Graphs for prediction of active COVID-19 infected people up to July 2021 for five most affected countries

5.1 Strict/partial lockdown

It has been observed that, the number of infected population has increased exponentially during lockdown period, which indicates that it followes its previous trend. On the other hand, the basic reproduction number (R0), is the ratio of transmission rate and recovery rate has decreased (R0 < 1) at the same period. Hence, it concludes that the strict lockdown decision is obviously an effective measures. Moreover, if the lockdown is strict and continue for longer time then infected population can be decreased upto a substantial level.

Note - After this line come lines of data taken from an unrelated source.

-- ==== Sys2Proof/Machine/Script.lean ====
section
/-! DEFINITION. The host script notation and its pseudo-operations (spec/30_encoding.md R104, R105): what host operations
a line stands for. -/

namespace Sys2Proof.Machine

/-- A line of a host script (R104, R105). -/
inductive ScriptLine where
  | reset
  | wr (r : Reg) (bytes : List Byte)
  | wrs (r : Reg) (n : Nat)
  | cmd (i : Instr)
  | cmdWord (w : BitVec 16)
  | rd (r : Reg)
  | rds (r : Reg)
  | loadKey (bytes : List Byte)
  | loadIV (bytes : List Byte)
  | loadData (bytes : List Byte)
  | loadBlk (bytes : List Byte)
  deriving DecidableEq, Repr

/-- WR r: one HostWrite for each byte that has a cell, in index order (R104; R105: the rest name no cell). -/
def wrOps (p : Config.Params) (r : Reg) (bytes : List Byte) : List HostOp :=
  ((List.range bytes.length).filter (cellExists p r)).map (fun i => .write r i (bytes.getD i 0).toNat)

/-- The number of cells RD reads: every cell of the register, for DBUF the cells 0 to DLEN - 1 (R104). -/
def rdCount (s : State) (r : Reg) : Nat :=
  match r with
  | .cmd | .status | .keylen | .nr | .ivlen | .padbs | .dlen => 1
  | .key => 32
  | .rk => 240
  | .blk | .iv | .k1 | .k2 | .tag => 16
  | .dbuf => s.dlen

/-- The host operations of a line, in order (R104, R105). -/
def scriptOps (s : State) (line : ScriptLine) : List HostOp :=
  match line with
  | .reset => [.reset]
  | .wr r bytes => wrOps s.params r bytes
  | .wrs r n => [.write r 0 n]
  | .cmd i => [.write .cmd 0 (encode i).toNat]
  | .cmdWord w => [.write .cmd 0 w.toNat]
  | .rd r => (List.range (rdCount s r)).map (fun i => .read r i)
  | .rds r => [.read r 0]
  | .loadKey bytes => wrOps s.params .key bytes ++ [.write .keylen 0 bytes.length]
  | .loadIV bytes => wrOps s.params .iv bytes ++ [.write .ivlen 0 bytes.length]
  | .loadData bytes => wrOps s.params .dbuf bytes ++ [.write .dlen 0 bytes.length]
  | .loadBlk bytes => wrOps s.params .blk bytes

/-- The host issues a line: its operations come after those already pending. -/
def issue (line : ScriptLine) (s : State) : State := { s with pending := s.pending ++ scriptOps s line }

end Sys2Proof.Machine
end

On the other hand, few governments (like India) have announced in different unlock phases to re-open few offices and places by considering economic benefits for their country. But, it has also been observed that the number of infected people for those countries is still downgraded. Hence, it concludes that people are aware and strictly following the COVID-19 protocol i.e., to maintain social distancing, wearing a face mask in public, frequent hand washing/sanitizing etc. Furthermore, the government authorities should execute a plan regarding continuous monitoring and self-isolation for people exposed or symptomatic. Finally, the government should also take severe care for the people having 50-years age [49].

5.2 Herd immunity

The government can take the necessary measures to make the large portion of a community becomes immune to the disease, as a result the whole community becomes protected. If the entire community is immune, then the government can withdraw the decision of lockdown. However, it is important to know about the percentage of people need to be immune to achieve herd immunity. Even though some people (recovered from COVID) may not have required immunity, the population or herd is already immune as they have been recovered from the disease. Moreover, if the herd is exposed to the disease again, the criticality due to the disease would be very low. For example, in India 10.1 million people have already been exposed to COVID until January 2021. As a result, this much population have developed immunity against the disease and fresh exposure would not be a threat to them as well as the transmission of disease would not be made by them to the people of that country who have not developed immunity. Hence, non-immune people are relatively safe from COVID. In the research, the average reproduction number (R0) for India has been estimated as approximately 1.2 [50, 51]. Therefore, approximately 80% of a community in India needs to be immune in order to achieve herd immunity against COVID.

6 Conclusion

The role of lockdown on susceptible people and isolation of infectious people has been discussed in this paper based on the basis of reproduction number of SIR model on epidemic spread in general. Three phases of coronavirus spread in different countries have been considered here for the analysis: Beginning/first phase of the outbreak (3rd-8th March), Intermediate stage/s stage of the outbreak (9th–19th march), Third stage of contamination (20th march-till date). In the first stage, the cumulative growth rate was moderate, where as in the second stage of the epidemic, the transmission rate gets higher and the infection rate increases drastically. In the third and final stage, the lockdown and isolation effects have been taken into account; the transmission rate has been smaller compared to the previous phase. Since the basic reproduction number somewhere depends on the lockdown decision and actions, it has been evident that with the increasing rate of lockdown and isolation, the reproduction number has been less than 1. The challenges of predicting such parameters include a) Lack of proper data, b) No proper lockdown implemented by governments, c) No proper tracking of active and new cases.

In the future, these shortcomings can be attempted to overcome for getting improved result of the scenario and experimental results show that our proposed approach is well suited in its concerned domain. However, the prediction can be changed based on some external factors such as government decisions and human actions, so we can’t train the data as of today to be true for a different situation in future. Proposed modified SIR model is not only productive than the traditional one, but also more capable of handling and adopting the current situation.